/-! ### Panels and presses -/

/-- R60, R61, R84: what every PANEL frame leaves: the frame's down-set is recorded for its panel and no other changes,
and a HELLO leaves the panel dirty where BAY_OUT is busy. A node of another role has no effect. R64 cases 1 and 2,
R65, R66 points 1 and 2, R68, R71, R72, R156, R157: an edge that is not a press taken in OPEN or WAKING: the UP of a
SUSPECT button clears the mark and its condition, and its other edges are ignored; a press or a call in lockout is
ignored, as are those of a mode that takes none; in DOZE the DOWN of any mapped button, and the acting UP of a CALL
button, wake the bay and are taken as in WAKING, and a later press of that frame finds WAKING. DEDUCED (log 15): where
every drive is energised already, this comes before the wake ends, so the presses of the frame join their lists or are
refused and the bay opens after the frame. -/
def Obligations.PanelFrameIsRecorded : Prop :=
  (∀ (n : NodeId) (downSet : BitVec 16) (hello : Bool) (s : State), s.running = true →
    ((s.node n).role ≠ .panel → exec (.panel n downSet hello) s = .next (settle s)) ∧
    ((s.node n).role = .panel → ∃ t, exec (.panel n downSet hello) s = .next t ∧
      t.press.recorded = tput s.press.recorded n downSet ∧
      (hello = true → s.relay.bayOut.isSome = true → tget t.press.dirty n = true) ∧
      (tget s.press.recorded n = downSet → hello = false → t = settle s) ∧
      t.steady.relay = s.steady.relay ∧ t.settings = s.settings ∧ t.pins = s.pins ∧ t.pending = s.pending ∧
      t.motion.clock = s.motion.clock ∧ t.motion.cues = s.motion.cues ∧ t.motion.profiles = s.motion.profiles ∧
      t.sup.zones = s.sup.zones ∧ t.sup.reported = s.sup.reported ∧ t.sup.stopAsserted = s.sup.stopAsserted)) ∧
  (∀ (k : Key) (i : EntryIx) (b : Button) (down : Bool) (s : State), s.AnyEdge k i b down →
    let sent := exec (.panel k.node (s.flipped k) false)
    let edged := b.edged down s.motion.clock
    let left := fun (b' : Button) (faults : FaultTable) => ∃ t, sent s = .next t ∧
      t.press.buttons = tput s.press.buttons i (some b') ∧ t.sup = { s.sup with faults } ∧ t.motion = s.motion ∧
      t.press.waits = s.press.waits ∧ t.press.tallies = s.press.tallies ∧ t.modeCtl = s.modeCtl ∧
      t.steady.alert = s.steady.alert ∧ s.EdgeFrame t k
    (b.suspect = true →
      (down = false → left { edged with suspect := false }
        (s.sup.faults.modify (.buttonStuck b.key) fun x => ⟨false, false, x.latched⟩)) ∧
      (down = true → left edged s.sup.faults)) ∧
    (b.suspect = false → b.pressedBy down →
      (s.gallery ≠ .doze → b.lockoutTimer.isSome = true → left edged s.sup.faults) ∧
      (s.gallery = .closed ∨ s.gallery = .service → left edged s.sup.faults) ∧
      (s.gallery = .doze → down = false → b.mode ≠ .call → left edged s.sup.faults)) ∧
    (b.suspect = false → s.gallery = .doze → down = true ∨ (b.mode = .call ∧ b.acting = .up) →
      ((∃ m, (s.model m).state ≠ .disabled ∧ (s.watch m).energised = false) →
        sent s = sent { s with modeCtl := ⟨.waking, none, some (s.settings.wakeLimit * 100)⟩ }) ∧
      ((∀ m, (s.model m).state = .disabled ∨ (s.watch m).energised = true) →
        (∀ e ∈ s.motion.schedule, e.due = none) → ∃ t, sent s = .next t ∧
          t.gallery = .opened ∧ t.modeCtl.wakeTimer = none ∧
          (b.mode = .call → b.pressedBy down → b.lockoutTimer = none →
            t.steady.alert = (raise (.visitorCall k) s).steady.alert ∧
            t.press.buttons = tput s.press.buttons i (some (edged.locked s.motion.clock))) ∧
          (b.mode ≠ .call → b.pressedBy down → b.lockoutTimer = none → s.ownsCue k b.modelId = false →
            s.isWaiting k b.modelId = false →
            let m := b.modelId
            let x := s.model m
            let out := x.state = .disabled ∨ x.state = .enabling ∨ x.state = .stopped ∨ x.state = .faulted
            let room := (s.waits m).length < x.config.waitDepth
            t.press.buttons = tput s.press.buttons i (some edged) ∧ t.sup = s.sup ∧
            t.motion = { s.motion with freeNotices := s.motion.freeNotices ++ allModels.filter fun j =>
              (s.model j).state == .idle && !s.maskOccupied (s.model j).config.zoneMask && !s.sup.stopAsserted } ∧
            (¬ out → s.cueValid b.cueId = true → room →
              t.press.waits = tput s.press.waits m
                (s.waits m ++ [⟨b.key, b.cueId, s.motion.clock, x.config.maxWaitAge * 1000⟩]) ∧
              t.press.tallies = { s.press.tallies with taken := min 4294967295 (s.press.tallies.taken + 1) }) ∧
            (out ∨ (s.cueValid b.cueId = true ∧ ¬ room) → t.press.waits = s.press.waits ∧
              t.press.tallies = { s.press.tallies with refused := min 4294967295 (s.press.tallies.refused + 1) }) ∧
            (¬ out → s.cueValid b.cueId = false →
              t.press.waits = s.press.waits ∧ t.press.tallies = s.press.tallies))))) ∧
  (∀ (k later : Key) (i j : EntryIx) (b b' : Button) (down : Bool) (s : State),
    s.AnyEdge k i b down → s.AnyEdge later j b' true → later.node = k.node → k.button < later.button →
    s.gallery = .doze → b.suspect = false → down = true ∨ (b.mode = .call ∧ b.acting = .up) →
    s.ownsCue k b.modelId = false → (∀ m, (s.model m).state = .disabled ∨ (s.watch m).energised = true) →
    (∀ e ∈ s.motion.schedule, e.due = none) →
    b'.suspect = false → b'.mode ≠ .call → b'.pressedBy true → b'.lockoutTimer = none →
    s.ownsCue later b'.modelId = false → s.isWaiting later b'.modelId = false →
    (s.model b'.modelId).state = .idle → s.cueValid b'.cueId = true →
    (s.waits b'.modelId).length + 1 < (s.model b'.modelId).config.waitDepth →
    ∃ t, exec (.panel k.node (s.flipped k ^^^ BitVec.twoPow 16 later.button.val) false) s = .next t ∧
      t.gallery = .opened ∧ t.model b'.modelId = s.model b'.modelId ∧
      (t.waits b'.modelId).getLast? =
        some ⟨later, b'.cueId, s.motion.clock, (s.model b'.modelId).config.maxWaitAge * 1000⟩)

/-- R64, R66, R6, R69, R70: a press that finds its model startable starts the cue: the model is RUNNING with the button
as owner, the press is counted taken and started, and the lockout begins. -/
def Obligations.StartingPressStartsItsCue : Prop :=
  ∀ (k : Key) (i : EntryIx) (b : Button) (down : Bool) (s : State), s.OneEdge k i b down →
    b.mode ≠ .call → b.pressedBy down → b.lockoutTimer = none → s.gallery = .opened →
    s.ownsCue k b.modelId = false → s.isWaiting k b.modelId = false →
    (s.model b.modelId).state = .idle → s.cueValid b.cueId = true →
    s.maskOccupied (s.model b.modelId).config.zoneMask = false → s.sup.stopAsserted = false →
    (s.model b.modelId).flagSeen = false →
    ∃ t, exec (.panel k.node (s.flipped k) false) s = .next t ∧
      t.motion = { s.motion with models := tput s.motion.models b.modelId { s.model b.modelId with
        state := .running, owner := some (.button k)
        position := some
          (s.startPosition (s.model b.modelId).config b.cueId (s.model b.modelId).lastSetpoint) } } ∧
      t.press.tallies = { s.press.tallies with
        taken := min 4294967295 (s.press.tallies.taken + 1)
        started := min 4294967295 (s.press.tallies.started + 1) } ∧
      t.press.buttons = tput s.press.buttons i (some ((b.edged down s.motion.clock).locked s.motion.clock)) ∧
      t.press.waits = s.press.waits ∧ t.modeCtl = { s.modeCtl with dozeTimer := none } ∧
      t.sup = s.sup ∧ t.steady.alert = s.steady.alert ∧ s.EdgeFrame t k

/-- R66, R72, R65, R6, R114: a press that cannot start its cue now joins the model's wait list while there is room,
and is counted refused when the list is full or the model is out of service; a press for a cue that is not valid is
ignored. One that finds a drive flag seen in IDLE sends a drive report, which latches and trips whatever the detect
enable says. -/
def Obligations.PressThatCannotStartWaitsOrIsRefused : Prop :=
  ∀ (k : Key) (i : EntryIx) (b : Button) (down : Bool) (s : State), s.OneEdge k i b down →
    b.mode ≠ .call → b.pressedBy down → b.lockoutTimer = none → (s.gallery = .opened ∨ s.gallery = .waking) →
    s.ownsCue k b.modelId = false → s.isWaiting k b.modelId = false →
    let m := b.modelId
    let v := s.verdict m b.cueId (.button k)
    let waits := v = .busy ∨ v = .blocked ∨ v = .mode
    (v ≠ .ok → v ≠ .faultLatched → ∃ t, exec (.panel k.node (s.flipped k) false) s = .next t ∧
      (waits → s.cueValid b.cueId = true → (s.waits m).length < (s.model m).config.waitDepth →
        t.press.waits = tput s.press.waits m
          (s.waits m ++ [⟨k, b.cueId, s.motion.clock, (s.model m).config.maxWaitAge * 1000⟩]) ∧
        t.press.tallies = { s.press.tallies with taken := min 4294967295 (s.press.tallies.taken + 1) } ∧
        t.modeCtl = { s.modeCtl with dozeTimer := none }) ∧
      (v = .notReady ∨
          (waits ∧ s.cueValid b.cueId = true ∧ (s.model m).config.waitDepth ≤ (s.waits m).length) →
        t.press.tallies = { s.press.tallies with refused := min 4294967295 (s.press.tallies.refused + 1) } ∧
        t.press.waits = s.press.waits ∧ t.modeCtl = s.modeCtl) ∧
      (v = .cueInvalid ∨ (waits ∧ s.cueValid b.cueId = false) →
        t.press.tallies = s.press.tallies ∧ t.press.waits = s.press.waits ∧ t.modeCtl = s.modeCtl) ∧
      t.press.buttons = tput s.press.buttons i (some (b.edged down s.motion.clock)) ∧
      t.motion = s.motion ∧ t.sup = s.sup ∧ t.steady.alert = s.steady.alert ∧ s.EdgeFrame t k) ∧
    (v = .faultLatched → ∃ t, exec (.panel k.node (s.flipped k) false) s = .next t ∧
      t.press.tallies.refused = min 4294967295 (s.press.tallies.refused + 1) ∧
      t.press.tallies.taken = s.press.tallies.taken ∧ t.press.tallies.started = s.press.tallies.started ∧
      t.press.buttons = tput s.press.buttons i (some (b.edged down s.motion.clock)) ∧
      (t.marks (.model .driveReport m)).latched = true ∧
      ((s.marks (.model .driveReport m)).latched = false → (t.model m).state = .faulted) ∧
      (∀ j, j ≠ m → t.model j = s.model j) ∧ s.EdgeFrame t k)

/-- R67, R13, R10, R68: the edges of the button that owns a model's cue: a TOGGLE press cuts it, a HOLD button's UP
pauses it and its DOWN resumes it. And a CALL button's acting edge raises VISITOR_CALL and begins the lockout. -/
def Obligations.OwnerEdgesAndCalls : Prop :=
  ∀ (k : Key) (i : EntryIx) (b : Button) (down : Bool) (s : State), s.OneEdge k i b down → s.MotionAgrees →
    (s.gallery = .opened ∨ s.gallery = .waking) →
    let m := b.modelId
    let x := s.model m
    let left := fun (b' : Button) (x' : Model) (t : State) =>
      t.press.buttons = tput s.press.buttons i (some b') ∧
      t.motion = { s.motion with models := tput s.motion.models m x' } ∧
      t.press.waits = s.press.waits ∧ t.press.tallies = s.press.tallies ∧ t.modeCtl = s.modeCtl ∧ t.sup = s.sup ∧
      t.steady.alert = s.steady.alert ∧ s.EdgeFrame t k
    let edged := b.edged down s.motion.clock
    (b.mode = .toggle → b.pressedBy down → b.lockoutTimer = none → s.ownsCue k m = true →
      ∃ t, exec (.panel k.node (s.flipped k) false) s = .next t ∧
        (x.state = .running →
          left (edged.locked s.motion.clock) { x with state := .returning, owner := none, position := none } t) ∧
        (x.state = .holding → x.holdZone = true →
          left (edged.locked s.motion.clock) { x with
            owner := none, position := none, holdPause := false, pauseTimer := none, target := some .home } t) ∧
        (x.state = .holding → x.holdZone = false →
          left (edged.locked s.motion.clock) { x with
            state := .returning, owner := none, position := none, holdPause := false, pauseTimer := none,
            target := none } t)) ∧
    (b.mode = .hold → down = false → s.ownsCue k m = true →
      ∃ t, exec (.panel k.node (s.flipped k) false) s = .next t ∧
        (x.state = .running →
          left edged { x with
            state := .holding, holdPause := true, target := some .cue,
            pauseTimer := some (x.config.pauseWindow * 1000) } t) ∧
        (x.state = .holding → x.target = some .cue → x.pauseTimer = none →
          left edged { x with holdPause := true, pauseTimer := some (x.config.pauseWindow * 1000) } t)) ∧
    (b.mode = .hold → down = true → b.lockoutTimer = none → s.ownsCue k m = true →
      ∃ t, exec (.panel k.node (s.flipped k) false) s = .next t ∧
        (x.state = .holding → x.holdPause = true → x.holdZone = false →
          left edged { x with state := .running, holdPause := false, target := none, pauseTimer := none } t) ∧
        (x.state = .holding → x.holdPause = true → x.holdZone = true →
          left edged { x with holdPause := false, pauseTimer := none } t) ∧
        (x.holdPause = false → left edged x t)) ∧
    (b.mode = .hold → down = false → s.ownsCue k m = false →
      ∃ t, exec (.panel k.node (s.flipped k) false) s = .next t ∧ left edged x t) ∧
    (b.mode ≠ .hold → (b.acting ≠ if down then .down else .up) →
      ∃ t, exec (.panel k.node (s.flipped k) false) s = .next t ∧ left edged x t) ∧
    (b.mode = .call → b.pressedBy down → b.lockoutTimer = none →
      ∃ t, exec (.panel k.node (s.flipped k) false) s = .next t ∧
        t.steady.alert = (raise (.visitorCall k) s).steady.alert ∧
        t.press.buttons = tput s.press.buttons i (some (edged.locked s.motion.clock)) ∧
        t.press.waits = s.press.waits ∧ t.press.tallies = s.press.tallies ∧ t.motion = s.motion ∧ t.sup = s.sup ∧
        t.modeCtl = s.modeCtl ∧ s.EdgeFrame t k)

/-! ### Feedback, zones and the ring check -/

/-- R20, R14, R95, R101, R102: the first entry for an ENABLING model's axis seats the model and takes it to HOLDING, to
RETURNING or, with the STOP key asserted, to STOPPED. Here the bay is not WAKING. -/
def Obligations.FirstFeedbackSeatsTheModel : Prop :=
  ∀ (n : NodeId) (e : AxisEntry) (m : ModelId) (s : State), s.running = true → (s.node n).role = .drive →
    s.bindsOnly m n e.axis → (s.model m).state = .enabling → s.gallery ≠ .waking →
    let flagged := e.flags.getLsbD 0 || e.flags.getLsbD 1 || e.flags.getLsbD 2
    let x := { s.model m with fedBack := some e.position.toInt, flagSeen := flagged }
    let occupied := s.maskOccupied x.config.zoneMask
    ∃ t, exec (.feedback n [e]) s = .next t ∧
      (s.sup.stopAsserted = true → t.model m = { x.asReseated occupied with
        state := .stopped, holdZone := x.holdZone, holdPause := x.holdPause, target := x.target,
        pauseTimer := x.pauseTimer } ∧ t.waits m = []) ∧
      (s.sup.stopAsserted = false → t.model m = x.asReseated occupied ∧ t.waits m = s.waits m ∧
        (t.watch m).holdTimer =
          (if occupied && !(s.model m).zoneHeld then some (x.config.holdLimit * 1000) else (s.watch m).holdTimer)) ∧
      (t.watch m).energised = e.flags.getLsbD 3 ∧
      (t.marks (.model .driveReport m)).underlying = flagged ∧
      (t.marks (.model .driveReport m)).active = (flagged && (s.route 3).detect) ∧
      (t.marks (.model .driveReport m)).latched = (s.marks (.model .driveReport m)).latched ∧
      (t.marks (.model .follow m)).active = false ∧
      (∀ k, k ≠ m → t.model k = s.model k) ∧ t.steady.alert = s.steady.alert ∧ t.steady.relay = s.steady.relay ∧
      t.sup.zones = s.sup.zones ∧ t.press.buttons = s.press.buttons ∧ t.motion.schedule = s.motion.schedule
- - - - - - -
_Instructions for the task_.
Copy every line of the data above in which the string "where" appears.

_Answer to the exercise_.
and a HELLO leaves the panel dirty where BAY_OUT is busy. A node of another role has no effect. R64 cases 1 and 2,
button, wake the bay and are taken as in WAKING, and a later press of that frame finds WAKING. DEDUCED (log 15): where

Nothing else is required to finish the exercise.